So many times, when watching a movie, I experience a sense of frustration: I cannot touch the image, I cannot grasp it, fix it, or retain it (remember that moment in Godard’s “Les Carabiniers” when Michelangelo literally tries to enter the projection screen?) A frame is replaced by another in a way that, although logical from a cinematic standpoint, feels unnatural in a way. A frame is not the totality, but just a portion of reality (is it even a “portion of reality”? And if not, what is it?). The image is something that exists (fleetingly) at the border between being and nonbeing (is it then more appropriate to say “it happens” than “it exists”?) – a dream-like state where you’re always questioning if things actually are and if they are what they seem, as if everything is experienced through an invisible veil.
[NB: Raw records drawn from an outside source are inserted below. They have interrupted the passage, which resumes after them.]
-- ==== Sys2Proof/Machine/Pri.lean ====
section
/-! DEFINITION. The supervised priority inputs and the events of the overlay levels (02 R55 to R58, 14 R454, 13 R433). -/

namespace Sys2Proof.Machine

/-- What a PRI pair reads: 1 asserted, 0 idle, 2 invalid (02 R56): equal inputs, or an input that reads open. -/
def priCode (p : PriPin) : Nat := if p.openA || p.openB || p.a == p.b then 2 else if p.a then 1 else 0

/-- PRI_WAKE (13 R433): a bound input returns the engine from HUSH to RUN at the wave in which its level follows. -/
def priWakeUp (k : Nat) (w : BitVec 64) (s : State) : State :=
  if s.clk.power = .hush ∧ s.clk.priWake = true ∧ (tget none s.xp.bind k).isSome = true then
    match s.wave.rate with
    | some _ => s.onClk fun c => { c with powDue := some (.run, w) }
    | none => s.onClk fun c => { c with power := .run, powDue := none }
  else s

/-- One reading of input `k` (02 R56, 14 R454); `w` is the wave in which a bound level follows a state that this reading
confirms. -/
def priRead (w : BitVec 64) (k r : Nat) (s : State) : State :=
  let p := tget {} s.xp.pri k
  let put (q : PriS) (s : State) : State := s.onXp fun x => { x with pri := tput {} x.pri k q }
  if r = 2 then put { p with last := 2, invalidFor := p.invalidFor + 1 } s
  else if p.last = r then
    if p.broken ∨ p.asserted ≠ (r == 1) then
      let s := put { p with last := r, invalidFor := 0, broken := false, asserted := r == 1, follows := some w } s
      let s := if p.broken then endCond 0x0205 k s else s
      if r = 1 then priWakeUp k w s else s
    else put { p with last := r, invalidFor := 0 } s
  else put { p with last := r, invalidFor := 0 } s

/-- The bindings accepted since the last reading act from this one on, for the levels of wave `w` (R68). -/
def bindAct (w : BitVec 64) (s : State) : State :=
  s.onXp fun x => { x with
    bind := x.bindNext.foldl (fun t p => match p.2 with
      | some b => tput none t p.1 b
      | none => t) x.bind
    pri := x.bindNext.foldl (fun t p => tmod {} t p.1 fun q => { q with follows := some w }) x.pri
    bindNext := [] }

/-- One reading of all eight pairs, under the bindings in force from then on. -/
def priReadAll (w : BitVec 64) (pins : List PriPin) (s : State) : State :=
  (List.range 8).foldl (fun s k => priRead w k (match pins[k]? with
    | some p => priCode p
    | none => 2) s) (bindAct w s)

/-- Readings in 20 ms: ticks, or the 10 us readings taken while no rate is set (14 R454). -/
def priLimit (s : State) : Nat :=
  match s.wave.rate with
  | some r => r.hz / 50
  | none => 2000

/-- PRI_READING_NO_RATE (R56, R454): a reading while no rate is set; a level follows it in the first wave that runs. -/
def execPriReadingNoRate (pins : List PriPin) (s : State) : Host.Outcome State Fault Refusal :=
  match s.wave.rate with
  | none => .next (priReadAll 0 pins (s.onXp fun x => { x with noRate := x.noRate + 1 }))
  | some _ => .next s

/-- PRI_BROKEN (R454, R57): a pair that has read invalid at every reading for 20 ms becomes broken. -/
def execPriBroken (k : Fin 8) (s : State) : Host.Outcome State Fault Refusal :=
  let p := tget {} s.xp.pri k.val
  if p.broken = false ∧ priLimit s ≤ p.invalidFor then
    let w := if s.wave.rate.isNone then 0 else sampleNow s + 1
    let s := s.onXp fun x => { x with pri := tput {} x.pri k.val { p with broken := true, follows := some w } }
    let s := raise 0x0205 k.val 0 s
    .next (if priActs s.xp k.val then priWakeUp k.val w s else s)
  else .next s

/-- The inputs whose change is due by wave `n` act on their levels from now on (R56). -/
def priFollow (n : BitVec 64) (x : XpS) : XpS :=
  (List.range 8).foldl (fun x k =>
    let p := tget {} x.pri k
    match p.follows with
    | some w =>
      if w.toNat ≤ n.toNat then
        { x with pri := tput {} x.pri k { p with eff := priActs x k, follows := none } }
      else x
    | none => x) x

/-- The accepted level commands due by wave `n` take effect (R78). -/
def lvlDue (n : BitVec 64) (x : XpS) : List LvlCmd := x.lvlCmds.filter fun c => decide (c.wave.toNat ≤ n.toNat)

/-- The level changes due by wave `n` take effect (R55, R56, R58): every node with a new target word starts a transition,
bound players follow (05 R171), and the commands that waited are answered after the wave (R78). -/
def levelChange (n : BitVec 64) (s : State) : State :=
  let due := lvlDue n s.xp
  let old := s.xp.active
  let s := s.onXp fun x => priFollow n { x with
    cmdSet := due.foldl (fun m c => (m ||| c.setM) &&& ~~~ c.clrM) x.cmdSet
    lvlCmds := x.lvlCmds.filter fun c => !decide (c.wave.toNat ≤ n.toNat) }
  let held := priHeld s.xp
  let new := s.xp.cmdSet ||| held
  let s := playLevels old new (setActive new s)
  s.onXp fun x => { x with
    priHeld := held
    replies := x.replies ++ (due.filter fun c => decide (c.kiosk < 32)).map fun c =>
      (c.kiosk, le 8 n.toNat ++ le 2 new.toNat) }

/-- OVERLAY_LEVEL_CHANGE (R55, R56, R58): the levels whose change is due in the wave in progress change. The launch of a
wave takes this step itself, so that PRIORITY events are latched with it (03 R105, R106); what is due and not yet done is
done here, and its PRIORITY events are latched at the next launch. While no wave runs nothing changes: a change waits for
the first wave that runs. -/
def execOverlayLevelChange (s : State) : Host.Outcome State Fault Refusal :=
  if s.wave.live = true then
    let t := levelChange s.wave.num s
    .next (priorityNext (s.xp.active ^^^ t.xp.active) t)
  else .next s

/-- OVERLAY_TRANSITION_TIMEOUT (R58): a transition that no crossing has applied applies in wave a + M, in a Square that still
takes part in that wave. -/
def execOverlayTransitionTimeout (i : Fin 5242880) (s : State) : Host.Outcome State Fault Refusal :=
  match tget none s.xp.trans i.val with
  | some t =>
    if squareOpen s (sqOf s i.val) = true ∧ transTimeoutDue s i.val t = true then
      .next (applyTrans i.val (s.onXp fun x => { x with
        undo := { idx := i.val, base := baseWord x i.val, trans := some t } :: x.undo }))
    else .next s
  | none => .next s

/-- XP_ENTRY_TIMEOUT (R45 to R47, R64): an entry whose row has not crossed zero by wave e + N is applied in its Square's wave in
progress, and counted when the Square completes that wave. -/
def execXpEntryTimeout (i : Fin 5242880) (s : State) : Host.Outcome State Fault Refusal :=
  match queueFind s.xp i.val with
  | some e =>
    if squareOpen s (sqOf s i.val) = true ∧ timeoutDue s e = true then
      .next (applyEntry e (noteUndo e false true s))
    else .next s
  | none => .next s

/-- XP_TIMEOUT_LOG (R47): the timeouts counted since a Square's last record are logged together, 4,096 waves after it. -/
def execXpTimeoutLog (q : Fin 80) (s : State) : Host.Outcome State Fault Refusal :=
  let l := tget {} s.xp.toLog q.val
  match l.last with
  | some w =>
    if 0 < l.held ∧ w.toNat + 4096 ≤ (sampleNow s).toNat then
      .next (raise 0x0201 q.val (BitVec.ofNat 64 l.held)
        (s.onXp fun x => { x with toLog := tput {} x.toLog q.val { last := some (sampleNow s), held := 0 } }))
    else .next s
  | none => .next s

/-- The held entries of a tag in commit wave `c` (R52): stepped, they become pending with entry wave `c` and the timeout
in force; in same-wave mode their words become base words. -/
def sceneApply (tag : Nat) (same : Bool) (s : State) : State :=
  let c := sampleNow s
  let mine := s.xp.queue.filter fun e => e.held && e.tag == tag
  if same then
    mine.foldl (fun t e => applyEntry e (noteUndo { e with wave := c + 1 } true false t)) s
  else
    s.onXp fun x => { x with
      queue := x.queue.map fun e =>
        if e.held && e.tag == tag then
          { e with held := false, tag := 0, wave := c, timeout := timeoutOf s x.stTimeout.toNat }
        else e }

/-- A scheduled or accepted commit is due (R53): as soon as possible, or at its sample. -/
def schedDue (s : State) (c : Sched) : Bool :=
  decide (c.at64.toNat ≤ (sampleNow s).toNat)

/-- One commit runs in the wave in progress; one accepted as soon as possible is answered after that wave with the entries
it committed (R73). -/
def commitRun (c : Sched) (s : State) : State :=
  let n := (s.xp.queue.filter fun e => e.held && e.tag == c.tag).length
  let s := sceneApply c.tag c.same (s.onXp fun x => { x with scheds := x.scheds.erase c })
  match c.asap with
  | some k => if k < 32 then
      s.onXp fun x => { x with replies := x.replies ++ [(k, le 8 (sampleNow s).toNat ++ le 4 n)] } else s
  | none => s

/-- Every commit that is due in the wave in progress runs in it, in all Squares at once (R52, R53). -/
def commitsRun (s : State) : State := (s.xp.scheds.filter (schedDue s)).foldl (fun t c => commitRun c t) s

/-- SCENE_COMMIT_RUN (R52, R53): the first commit that is due runs in the wave in progress while every Square can still take
part in it; the launch of the next wave runs every commit that is left. None runs while no waves do (13 R433). -/
def execSceneCommitRun (s : State) : Host.Outcome State Fault Refusal :=
  match s.xp.scheds.find? (schedDue s) with
  | some c => if s.wave.live = true ∧ squaresBegun s = false then .next (commitRun c s) else .next s
  | none => .next s

/-- The responses that wait for the end of a wave are returned (R73, R78). -/
def xpReplies (s : State) : State :=
  s.xp.replies.foldl (fun t r => answerOk r.1 r.2 t) (s.onXp fun x => { x with replies := [] })

end Sys2Proof.Machine
end

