/-- PAUSE_HOLDOFF_END (R281). -/
def execPauseHoldoffEnd (port : Fin 5) (s : State) : Host.Outcome State Fault Refusal :=
  let p := port.val
  match (portAt s p).holdAt with
  | some t => .next (if t + (portAt s p).holdMs * 1000 ≤ s.clk.now then onPort p (fun q => { q with holdAt := none }) s else s)
  | none => .next s

/-! ### Frames for the stream engine (R261 to R264) -/

/-- A media frame of the RTP form at an offset: where its extension lies, where its payload lies, and the payload's
length. -/
def rtpParts (f : List Byte) (o len : Nat) : Option Nat × Nat × Nat :=
  let b := (byteAt f o).toNat
  let h := 12 + 4 * (b % 16)
  let x := bitOf b 4
  let e := if x then 4 + 4 * fldBe f (o + h + 2) 2 else 0
  let pad := if bitOf b 5 then (byteAt f (o + len - 1)).toNat else 0
  (if x then some (o + h) else none, o + h + e, len - h - e - pad)

/-- The source that a frame's address names: 0 A, 1 B; under CLAIM_SELECT both addresses are accepted on either path, else
the one of the frame's path (log entry 27). -/
def rxSource (q : RxStream) (path src : Nat) : Option Nat :=
  if rxSelects q then (if src = q.srcA.toNat then some 0 else if src = q.srcB.toNat then some 1 else none)
  else
    let want := (if path = 0 then q.srcA else q.srcB).toNat
    if want = 0 ∨ want = src then some 0 else none

/-- The frame goes to the stream (R261). -/
def rxMatches (p : Nat) (f : List Byte) (mark : Bool) (q : RxStream) : Bool :=
  q.state != 0 && q.ports.getLsbD p && match udpParts f with
    | some (src, dst, port, o, _) =>
      let path := pathOf q.ports p
      dst == (if path = 0 then q.ipA else q.ipB).toNat && port == q.udp.toNat
        && (byteAt f (o + 1)).toNat % 128 == q.pt && (rxSource q path src).isSome
        && (!q.flags.getLsbD 2 || fldBe f (o + 8) 4 == q.ssrc.toNat) && (!q.flags.getLsbD 1 || mark)
    | none => false

/-- A word of a payload, entered under 01 R29. -/
def decWord (l24 : Bool) (f : List Byte) (o : Nat) : W36 :=
  if l24 then portIn 24 (fldBe f o 3) else portIn 16 (fldBe f o 2)

/-- The samples of a payload of `n` samples from timestamp `ts`. -/
def decSamples (q : RxStream) (f : List Byte) (o n src : Nat) (ts : BitVec 32) : List RxSample :=
  let w := if q.l24 then 3 else 2
  (List.range n).map fun i => {
    ts := ts + BitVec.ofNat 32 i
    words := (List.range q.chans).map fun c => decWord q.l24 f (o + (i * q.chans + c) * w)
    first := i == 0
    src := src }

/-- The Zilmir extension at an offset carries the stream's identifier (R268). -/
def extOk (q : RxStream) (f : List Byte) (x : Option Nat) : Bool :=
  match x with
  | some o => fldBe f o 2 == 0xBEDE && fldBe f (o + 2) 2 == 2 && (byteAt f (o + 4)).toNat == q.extId * 16 + 3
  | none => false

/-- A frame of stream `k` on port `p` (R261 to R265). -/
def rxStreamFrame (p k : Nat) (f : List Byte) (past : Bool) (s : State) : State :=
  let q := rxAt s k
  match udpParts f with
  | none => s
  | some (srcIp, _, _, o, len) =>
    let (x, po, pl) := rtpParts f o len
    let n := packetLen s q.ptime
    let path := pathOf q.ports p
    let src := (rxSource q path srcIp).getD 0
    if past || pl != q.chans * n * (if q.l24 then 3 else 2) || (rxSelects q && !extOk q f x) then countPort p 7 1 s
    else
      let ts := BitVec.ofNat 32 (fldBe f (o + 4) 4)
      let xs := decSamples q f po n src ts
      let m := s.wave.count
      let (q', ok) := rxPacket m path src (fldBe f (o + 2) 2) ts xs q
      let s := countPort p 13 1 (onRx k (fun _ => q') s)
      if !ok then s
      else
        let s := if rxLate m q xs then stickPort p 1 s else s
        let s := match x with
          | some e => if rxSelects q then
              let b := (byteAt f (e + 7)).toNat
              let c := some (BitVec.ofNat 16 (fldBe f (e + 5) 2), bitOf b 0, bitOf b 1, m)
              onRx k (fun q => if src = 0 then { q with claimA := c } else { q with claimB := c }) s
            else s
          | none => s
        if q.state = 3 then raise 0x0601 (streamObj q.ports k) 0 (endCond 0x0605 (streamObj q.ports k) s) else s
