-- ==== Sys2Proof/Machine/Twin.lean ====
section
/-! DEFINITION. Twin operation: claims, the Octot link, digests, joining, decisions and promotion (10 R309 to R340). -/

namespace Sys2Proof.Machine

/-! ### Claims (R311) -/

/-- The successor of a claim. -/
def claimSucc (c : BitVec 16) : BitVec 16 := if c = 0xFFFF then 1 else c + 1

/-- The predecessor of a claim. -/
def claimPred (c : BitVec 16) : BitVec 16 := if c = 1 then 0xFFFF else c - 1

/-- Claim `a` of unit `u` outranks claim `b` of the other unit. -/
def outranks (a : BitVec 16) (u : Bool) (b : BitVec 16) : Bool :=
  claimHigher a b || (((a - b).toNat == 0 || (a - b).toNat == 32768) && !u)

/-- The higher of two claims, 0 standing for none. -/
def claimMax (a b : BitVec 16) : BitVec 16 := if a = 0 then b else if b = 0 then a else if claimHigher b a then b else a

/-! ### Roles -/

/-- STATE becomes `st` in the wave in progress (R342). -/
def setTwin (st : Nat) (s : State) : State :=
  s.onTwin fun t => { t with
    state := st
    stateAt := sampleNow s }

/-- Bit `i` of the peer's FLAGS byte (R316). -/
def peerFlag (s : State) (i : Nat) : Bool := s.twin.peer.flags.getLsbD i

/-- The unit is a standby of a running pair: forwarded commands from its own host are turned away (R319). A unit that is
ALONE and runs no plan takes them. -/
def isStandby (s : State) : Bool := s.twin.pair && !s.twin.active && (s.twin.state != 1 || s.plan.run.isSome)

/-- What CONFIG_CRC covers (R323). -/
structure CfgView where
  /-- The plan image. -/
  plan : Option Image
  /-- Plan epoch. -/
  epoch : BitVec 32
  /-- Base node words. -/
  base : Tab (BitVec 32)
  /-- Overrides. -/
  ovr : Tab (Option (BitVec 32))
  /-- PRI bindings. -/
  bind : Tab (Option Bind)
  /-- Command-set levels. -/
  cmdSet : BitVec 16
  /-- Queue entries and held entries. -/
  queue : List QEntry
  /-- Scene schedules. -/
  scheds : List Sched
  /-- Y memory, section coefficients and chain tables, by Lane. -/
  lanes : List (Nat × Tab W36 × Tab Section × Tab (Option Chain))
  /-- AUDIO_ENABLE. -/
  audio : BitVec 32
  /-- Settings of the Load Monitors. -/
  chans : List (ThermP × PilotP × KerbP × ZP × Option CalP × Bool)
  /-- The message library. -/
  library : List Host.Cell

/-- A section's coefficients without its state. -/
def secCoefs (k : Section) : Section := { k with
  x1 := 0
  x2 := 0
  y1 := 0
  y2 := 0 }

/-- The unit's configuration (R323). -/
def cfgView (s : State) : CfgView where
  plan := s.plan.run
  epoch := s.plan.epoch
  base := s.xp.base
  ovr := s.xp.ovr
  bind := s.xp.bind
  cmdSet := s.xp.cmdSet
  queue := s.xp.queue
  scheds := s.xp.scheds
  lanes := s.lanes.map fun p => (p.1, p.2.cmt.y, p.2.cmt.sec.map fun q => (q.1, secCoefs q.2), p.2.cmt.chain)
  audio := s.drv.audio
  chans := (List.range 128).map fun c =>
    let q := chanAt s c
    (q.therm, q.pilot, q.kerb, q.z, q.calHost, q.hostMute)
  library := s.mat.mem.filter fun c => decide (libBase s ≤ c.1 ∧ c.1 < libBase s + libSize s)

end Sys2Proof.Machine

namespace Sys2Proof

/-- CONFIG_CRC of a configuration (10 R323): the CRC-32 over all of it; the spec gives no serial form. Log entry 14. -/
opaque Config.configCrc : Machine.CfgView → BitVec 32

end Sys2Proof

namespace Sys2Proof.Machine

/-- CONFIG_CRC of the unit. -/
def ownCrc (s : State) : BitVec 32 := Config.configCrc (cfgView s)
As if you’re aware of your blind spots but still cannot grasp them. Or that feeling evoked by Magritte’s “La reproduction interdite.”
It may be that one of the functions of cinema is to make us turn towards life, with fresher eyes, with more lucidity, in a world which becomes ever more real (Then again, what if reality itself is a grand-scale cinematic projection? To what reality are we then turning towards?) In complex, more or less indirect ways, it may very well teach us how to be more present in the world. Through its inevitable fragmentation, it helps us become more total, which is to say more conscious. By unfolding in linear time, sequentially, it gives birth to the longing to abolish time and to experience everything that was, is, and will be in some sort of eternal present.
And if we need to constantly return to cinema it is because we constantly forget how to be in the world. One could then imagine a situation and a state of mind where cinema is no longer needed.